# Need advice on Hearthstone Sterling stove



## rebecca (May 1, 2009)

Hi,

I have a Hearthstone Sterling gas stove with a B-vent.  I want to move it to a different part of my house but where I want to move it (to the basement), I can't put a chimney to the roof.  I called one local installer and they said that it can't be converted to anything else (direct vent).  Is that really true that there's no other way to use it without a chimney up to the roof?

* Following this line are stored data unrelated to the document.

theorem State.setQueue_frame (s : State) (q : Nat) (x : QueueSt) :
    (State.setQueue s q x).regs = s.regs ∧ (State.setQueue s q x).pairLo = s.pairLo ∧ (State.setQueue s q x).pairCap = s.pairCap ∧ (State.setQueue s q x).out = s.out ∧ (State.setQueue s q x).free = s.free ∧ (State.setQueue s q x).policy = s.policy ∧ (State.setQueue s q x).err = s.err ∧ (State.setQueue s q x).chk = s.chk ∧ (State.setQueue s q x).snp = s.snp ∧ (State.setQueue s q x).irq = s.irq ∧ (State.setQueue s q x).ezl = s.ezl ∧ (State.setQueue s q x).stp = s.stp ∧ (State.setQueue s q x).fmt = s.fmt ∧ (State.setQueue s q x).arr = s.arr ∧ (State.setQueue s q x).vec = s.vec ∧ (State.setQueue s q x).mxe = s.mxe ∧ (State.setQueue s q x).upd = s.upd ∧ (State.setQueue s q x).red = s.red ∧ (State.setQueue s q x).tsk = s.tsk ∧ (State.setQueue s q x).mem = s.mem ∧ (State.setQueue s q x).img = s.img ∧ (State.setQueue s q x).pwr = s.pwr ∧ (State.setQueue s q x).pending = s.pending := by
  have fr1 := @State.modHif_frame
  simp [State.setQueue, fr1]


theorem State.setEnt_frame (s : State) (q i : Nat) (e : QEnt) :
    (State.setEnt s q i e).regs = s.regs ∧ (State.setEnt s q i e).pairLo = s.pairLo ∧ (State.setEnt s q i e).pairCap = s.pairCap ∧ (State.setEnt s q i e).out = s.out ∧ (State.setEnt s q i e).free = s.free ∧ (State.setEnt s q i e).policy = s.policy ∧ (State.setEnt s q i e).err = s.err ∧ (State.setEnt s q i e).chk = s.chk ∧ (State.setEnt s q i e).snp = s.snp ∧ (State.setEnt s q i e).irq = s.irq ∧ (State.setEnt s q i e).ezl = s.ezl ∧ (State.setEnt s q i e).stp = s.stp ∧ (State.setEnt s q i e).fmt = s.fmt ∧ (State.setEnt s q i e).arr = s.arr ∧ (State.setEnt s q i e).vec = s.vec ∧ (State.setEnt s q i e).mxe = s.mxe ∧ (State.setEnt s q i e).upd = s.upd ∧ (State.setEnt s q i e).red = s.red ∧ (State.setEnt s q i e).tsk = s.tsk ∧ (State.setEnt s q i e).mem = s.mem ∧ (State.setEnt s q i e).img = s.img ∧ (State.setEnt s q i e).pwr = s.pwr ∧ (State.setEnt s q i e).pending = s.pending := by
  have fr1 := @State.setQueue_frame
  simp [State.setEnt, fr1]


theorem State.postOne_frame (s : State) (q : Nat) :
    (State.postOne s q).pairLo = s.pairLo ∧ (State.postOne s q).pairCap = s.pairCap ∧ (State.postOne s q).free = s.free ∧ (State.postOne s q).policy = s.policy ∧ (State.postOne s q).err = s.err ∧ (State.postOne s q).chk = s.chk ∧ (State.postOne s q).snp = s.snp ∧ (State.postOne s q).stp = s.stp ∧ (State.postOne s q).fmt = s.fmt ∧ (State.postOne s q).arr = s.arr ∧ (State.postOne s q).vec = s.vec ∧ (State.postOne s q).mxe = s.mxe ∧ (State.postOne s q).upd = s.upd ∧ (State.postOne s q).red = s.red ∧ (State.postOne s q).tsk = s.tsk ∧ (State.postOne s q).mem = s.mem ∧ (State.postOne s q).img = s.img ∧ (State.postOne s q).pwr = s.pwr ∧ (State.postOne s q).pending = s.pending := by
  have fr1 := @State.hostWrite_frame
  have fr2 := @State.raiseVector_frame
  have fr3 := @State.setQueue_frame
  unfold State.postOne; dsimp only; (repeat' split) <;> simp [fr1, fr2, fr3]


theorem State.postAll_frame (s : State) (q : Nat) :
    (State.postAll s q).pairLo = s.pairLo ∧ (State.postAll s q).pairCap = s.pairCap ∧ (State.postAll s q).free = s.free ∧ (State.postAll s q).policy = s.policy ∧ (State.postAll s q).err = s.err ∧ (State.postAll s q).chk = s.chk ∧ (State.postAll s q).snp = s.snp ∧ (State.postAll s q).stp = s.stp ∧ (State.postAll s q).fmt = s.fmt ∧ (State.postAll s q).arr = s.arr ∧ (State.postAll s q).vec = s.vec ∧ (State.postAll s q).mxe = s.mxe ∧ (State.postAll s q).upd = s.upd ∧ (State.postAll s q).red = s.red ∧ (State.postAll s q).tsk = s.tsk ∧ (State.postAll s q).mem = s.mem ∧ (State.postAll s q).img = s.img ∧ (State.postAll s q).pwr = s.pwr ∧ (State.postAll s q).pending = s.pending := by
  have fr1 := @State.postOne_frame
  simp [State.postAll, fr1]


theorem State.entrySignal_frame (s : State) (e : QEnt) :
    (State.entrySignal s e).pairLo = s.pairLo ∧ (State.entrySignal s e).pairCap = s.pairCap ∧ (State.entrySignal s e).out = s.out ∧ (State.entrySignal s e).free = s.free ∧ (State.entrySignal s e).policy = s.policy ∧ (State.entrySignal s e).chk = s.chk ∧ (State.entrySignal s e).snp = s.snp ∧ (State.entrySignal s e).irq = s.irq ∧ (State.entrySignal s e).ezl = s.ezl ∧ (State.entrySignal s e).stp = s.stp ∧ (State.entrySignal s e).fmt = s.fmt ∧ (State.entrySignal s e).arr = s.arr ∧ (State.entrySignal s e).vec = s.vec ∧ (State.entrySignal s e).mxe = s.mxe ∧ (State.entrySignal s e).upd = s.upd ∧ (State.entrySignal s e).red = s.red ∧ (State.entrySignal s e).mem = s.mem ∧ (State.entrySignal s e).hif = s.hif ∧ (State.entrySignal s e).img = s.img ∧ (State.entrySignal s e).pwr = s.pwr ∧ (State.entrySignal s e).pending = s.pending := by
  have fr1 := @State.takeSignal_frame
  simp [State.entrySignal, fr1]


theorem State.completeEntry_frame (s : State) (q i status w8 wC crc : Nat) :
    (State.completeEntry s q i status w8 wC crc).pairLo = s.pairLo ∧ (State.completeEntry s q i status w8 wC crc).pairCap = s.pairCap ∧ (State.completeEntry s q i status w8 wC crc).free = s.free ∧ (State.completeEntry s q i status w8 wC crc).policy = s.policy ∧ (State.completeEntry s q i status w8 wC crc).chk = s.chk ∧ (State.completeEntry s q i status w8 wC crc).snp = s.snp ∧ (State.completeEntry s q i status w8 wC crc).stp = s.stp ∧ (State.completeEntry s q i status w8 wC crc).fmt = s.fmt ∧ (State.completeEntry s q i status w8 wC crc).arr = s.arr ∧ (State.completeEntry s q i status w8 wC crc).vec = s.vec ∧ (State.completeEntry s q i status w8 wC crc).mxe = s.mxe ∧ (State.completeEntry s q i status w8 wC crc).upd = s.upd ∧ (State.completeEntry s q i status w8 wC crc).red = s.red ∧ (State.completeEntry s q i status w8 wC crc).mem = s.mem ∧ (State.completeEntry s q i status w8 wC crc).img = s.img ∧ (State.completeEntry s q i status w8 wC crc).pwr = s.pwr ∧ (State.completeEntry s q i status w8 wC crc).pending = s.pending := by
  have fr1 := @State.entrySignal_frame
  have fr2 := @State.event_frame
  have fr3 := @State.postAll_frame
  have fr4 := @State.setQueue_frame
  unfold State.completeEntry; (repeat' split) <;> simp [fr1, fr2, fr3, fr4]


theorem State.hifFault_frame (s : State) (cause q detail : Nat) :
    (State.hifFault s cause q detail).pairLo = s.pairLo ∧ (State.hifFault s cause q detail).pairCap = s.pairCap ∧ (State.hifFault s cause q detail).out = s.out ∧ (State.hifFault s cause q detail).free = s.free ∧ (State.hifFault s cause q detail).policy = s.policy ∧ (State.hifFault s cause q detail).chk = s.chk ∧ (State.hifFault s cause q detail).snp = s.snp ∧ (State.hifFault s cause q detail).irq = s.irq ∧ (State.hifFault s cause q detail).ezl = s.ezl ∧ (State.hifFault s cause q detail).stp = s.stp ∧ (State.hifFault s cause q detail).fmt = s.fmt ∧ (State.hifFault s cause q detail).arr = s.arr ∧ (State.hifFault s cause q detail).vec = s.vec ∧ (State.hifFault s cause q detail).mxe = s.mxe ∧ (State.hifFault s cause q detail).upd = s.upd ∧ (State.hifFault s cause q detail).red = s.red ∧ (State.hifFault s cause q detail).tsk = s.tsk ∧ (State.hifFault s cause q detail).mem = s.mem ∧ (State.hifFault s cause q detail).hif = s.hif ∧ (State.hifFault s cause q detail).img = s.img ∧ (State.hifFault s cause q detail).pwr = s.pwr ∧ (State.hifFault s cause q detail).pending = s.pending := by
  have fr1 := @State.log_frame
  have fr2 := @State.setReg_frame
  simp [State.hifFault, fr1, fr2]


theorem State.settleOne_frame (s : State) (q : Nat) :
    (State.settleOne s q).pairLo = s.pairLo ∧ (State.settleOne s q).pairCap = s.pairCap ∧ (State.settleOne s q).free = s.free ∧ (State.settleOne s q).policy = s.policy ∧ (State.settleOne s q).chk = s.chk ∧ (State.settleOne s q).snp = s.snp ∧ (State.settleOne s q).stp = s.stp ∧ (State.settleOne s q).fmt = s.fmt ∧ (State.settleOne s q).arr = s.arr ∧ (State.settleOne s q).vec = s.vec ∧ (State.settleOne s q).mxe = s.mxe ∧ (State.settleOne s q).upd = s.upd ∧ (State.settleOne s q).red = s.red ∧ (State.settleOne s q).mem = s.mem ∧ (State.settleOne s q).img = s.img ∧ (State.settleOne s q).pwr = s.pwr ∧ (State.settleOne s q).pending = s.pending := by
  have fr1 := @State.completeEntry_frame
  have fr2 := @State.hifFault_frame
  unfold State.settleOne; (repeat' split) <;> simp [fr1, fr2]


theorem State.settle_frame (s : State) (q : Nat) :
    (State.settle s q).pairLo = s.pairLo ∧ (State.settle s q).pairCap = s.pairCap ∧ (State.settle s q).free = s.free ∧ (State.settle s q).policy = s.policy ∧ (State.settle s q).chk = s.chk ∧ (State.settle s q).snp = s.snp ∧ (State.settle s q).stp = s.stp ∧ (State.settle s q).fmt = s.fmt ∧ (State.settle s q).arr = s.arr ∧ (State.settle s q).vec = s.vec ∧ (State.settle s q).mxe = s.mxe ∧ (State.settle s q).upd = s.upd ∧ (State.settle s q).red = s.red ∧ (State.settle s q).mem = s.mem ∧ (State.settle s q).img = s.img ∧ (State.settle s q).pwr = s.pwr ∧ (State.settle s q).pending = s.pending := by
  have fr1 := @State.settleOne_frame
  simp [State.settle, fr1]


theorem State.settleAll_frame (s : State) :
    (State.settleAll s).pairLo = s.pairLo ∧ (State.settleAll s).pairCap = s.pairCap ∧ (State.settleAll s).free = s.free ∧ (State.settleAll s).policy = s.policy ∧ (State.settleAll s).chk = s.chk ∧ (State.settleAll s).snp = s.snp ∧ (State.settleAll s).stp = s.stp ∧ (State.settleAll s).fmt = s.fmt ∧ (State.settleAll s).arr = s.arr ∧ (State.settleAll s).vec = s.vec ∧ (State.settleAll s).mxe = s.mxe ∧ (State.settleAll s).upd = s.upd ∧ (State.settleAll s).red = s.red ∧ (State.settleAll s).mem = s.mem ∧ (State.settleAll s).img = s.img ∧ (State.settleAll s).pwr = s.pwr ∧ (State.settleAll s).pending = s.pending := by
  have fr1 := @State.settle_frame
  simp [State.settleAll, fr1]


theorem State.launchOver_frame (s : State) (src : LaunchSrc) (ok : Bool) :
    (State.launchOver s src ok).pairLo = s.pairLo ∧ (State.launchOver s src ok).pairCap = s.pairCap ∧ (State.launchOver s src ok).free = s.free ∧ (State.launchOver s src ok).policy = s.policy ∧ (State.launchOver s src ok).chk = s.chk ∧ (State.launchOver s src ok).snp = s.snp ∧ (State.launchOver s src ok).stp = s.stp ∧ (State.launchOver s src ok).fmt = s.fmt ∧ (State.launchOver s src ok).arr = s.arr ∧ (State.launchOver s src ok).vec = s.vec ∧ (State.launchOver s src ok).mxe = s.mxe ∧ (State.launchOver s src ok).upd = s.upd ∧ (State.launchOver s src ok).red = s.red ∧ (State.launchOver s src ok).img = s.img ∧ (State.launchOver s src ok).pwr = s.pwr ∧ (State.launchOver s src ok).pending = s.pending := by
  have fr1 := @State.completeEntry_frame
  have fr2 := @State.setCtx_frame
  have fr3 := @State.settle_frame
  unfold State.launchOver; dsimp only; (repeat' split) <;> simp [fr1, fr2, fr3]


@[simp] theorem State.abortUnstarted_pairLo (s : State) (q : Nat) : (State.abortUnstarted s q).pairLo = s.pairLo := by
  have fr1 := @State.completeEntry_frame
  unfold State.abortUnstarted
  refine State.foldl_pairLo _ (fun s k => ?_) _ _
  (repeat' split) <;> simp [fr1]

@[simp] theorem State.abortUnstarted_pairCap (s : State) (q : Nat) : (State.abortUnstarted s q).pairCap = s.pairCap := by
  have fr1 := @State.completeEntry_frame
  unfold State.abortUnstarted
  refine State.foldl_pairCap _ (fun s k => ?_) _ _
  (repeat' split) <;> simp [fr1]

@[simp] theorem State.abortUnstarted_free (s : State) (q : Nat) : (State.abortUnstarted s q).free = s.free := by
  have fr1 := @State.completeEntry_frame
  unfold State.abortUnstarted
  refine State.foldl_free _ (fun s k => ?_) _ _
  (repeat' split) <;> simp [fr1]

@[simp] theorem State.abortUnstarted_policy (s : State) (q : Nat) : (State.abortUnstarted s q).policy = s.policy := by
  have fr1 := @State.completeEntry_frame
  unfold State.abortUnstarted
  refine State.foldl_policy _ (fun s k => ?_) _ _
  (repeat' split) <;> simp [fr1]

@[simp] theorem State.abortUnstarted_chk (s : State) (q : Nat) : (State.abortUnstarted s q).chk = s.chk := by
  have fr1 := @State.completeEntry_frame
  unfold State.abortUnstarted
  refine State.foldl_chk _ (fun s k => ?_) _ _
  (repeat' split) <;> simp [fr1]

@[simp] theorem State.abortUnstarted_snp (s : State) (q : Nat) : (State.abortUnstarted s q).snp = s.snp := by
  have fr1 := @State.completeEntry_frame
  unfold State.abortUnstarted
  refine State.foldl_snp _ (fun s k => ?_) _ _
  (repeat' split) <;> simp [fr1]

@[simp] theorem State.abortUnstarted_stp (s : State) (q : Nat) : (State.abortUnstarted s q).stp = s.stp := by
  have fr1 := @State.completeEntry_frame
  unfold State.abortUnstarted
  refine State.foldl_stp _ (fun s k => ?_) _ _
  (repeat' split) <;> simp [fr1]

@[simp] theorem State.abortUnstarted_fmt (s : State) (q : Nat) : (State.abortUnstarted s q).fmt = s.fmt := by
  have fr1 := @State.completeEntry_frame
  unfold State.abortUnstarted
  refine State.foldl_fmt _ (fun s k => ?_) _ _
  (repeat' split) <;> simp [fr1]

@[simp] theorem State.abortUnstarted_arr (s : State) (q : Nat) : (State.abortUnstarted s q).arr = s.arr := by
  have fr1 := @State.completeEntry_frame
  unfold State.abortUnstarted
  refine State.foldl_arr _ (fun s k => ?_) _ _
  (repeat' split) <;> simp [fr1]

@[simp] theorem State.abortUnstarted_vec (s : State) (q : Nat) : (State.abortUnstarted s q).vec = s.vec := by
  have fr1 := @State.completeEntry_frame
  unfold State.abortUnstarted
  refine State.foldl_vec _ (fun s k => ?_) _ _
  (repeat' split) <;> simp [fr1]

@[simp] theorem State.abortUnstarted_mxe (s : State) (q : Nat) : (State.abortUnstarted s q).mxe = s.mxe := by
  have fr1 := @State.completeEntry_frame
  unfold State.abortUnstarted
  refine State.foldl_mxe _ (fun s k => ?_) _ _
  (repeat' split) <;> simp [fr1]

@[simp] theorem State.abortUnstarted_upd (s : State) (q : Nat) : (State.abortUnstarted s q).upd = s.upd := by
  have fr1 := @State.completeEntry_frame
  unfold State.abortUnstarted
  refine State.foldl_upd _ (fun s k => ?_) _ _
  (repeat' split) <;> simp [fr1]

@[simp] theorem State.abortUnstarted_red (s : State) (q : Nat) : (State.abortUnstarted s q).red = s.red := by
  have fr1 := @State.completeEntry_frame
  unfold State.abortUnstarted
  refine State.foldl_red _ (fun s k => ?_) _ _
  (repeat' split) <;> simp [fr1]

And if that's the case - is there a market for such a used stove?  It was made around 1995/1996 and has blue/gray soapstone.  Used lightly.  What would something like that be worth, if I could even sell it?

Thanks!


----------



## DAKSY (May 2, 2009)

First of all, I'd be hesitant to put a B-vent in a basement...
B-vent is a natural draft appliance & with the problems we see 
when wood stoves or inserts are installed in basement locations, 
you may have some CO to deal with...
Just my HO & I'd be interested to hear what others have to say on this...


----------



## Tin_courier (May 2, 2009)

I agree with Daksy, could be an issue to put a B-vent in a basement, but it sounds like you can't make the vent run vertically anyway.  As for converting from b-vent to direct vent, I've never heard of any manufacturer that allows this to be done.  

As a rule, B-vent always needs to terminate vertically and meet certain termination clearances.  There may or may not be a way to do that in your installation, but I'm pretty sure Hearthstone will tell you you can't convert it to DV.  

As for resale, I think it's reasonable to list for $200-$300 on CL or classifieds.  Unfortunately, I think you'd be hard-pressed to get much more than that.


----------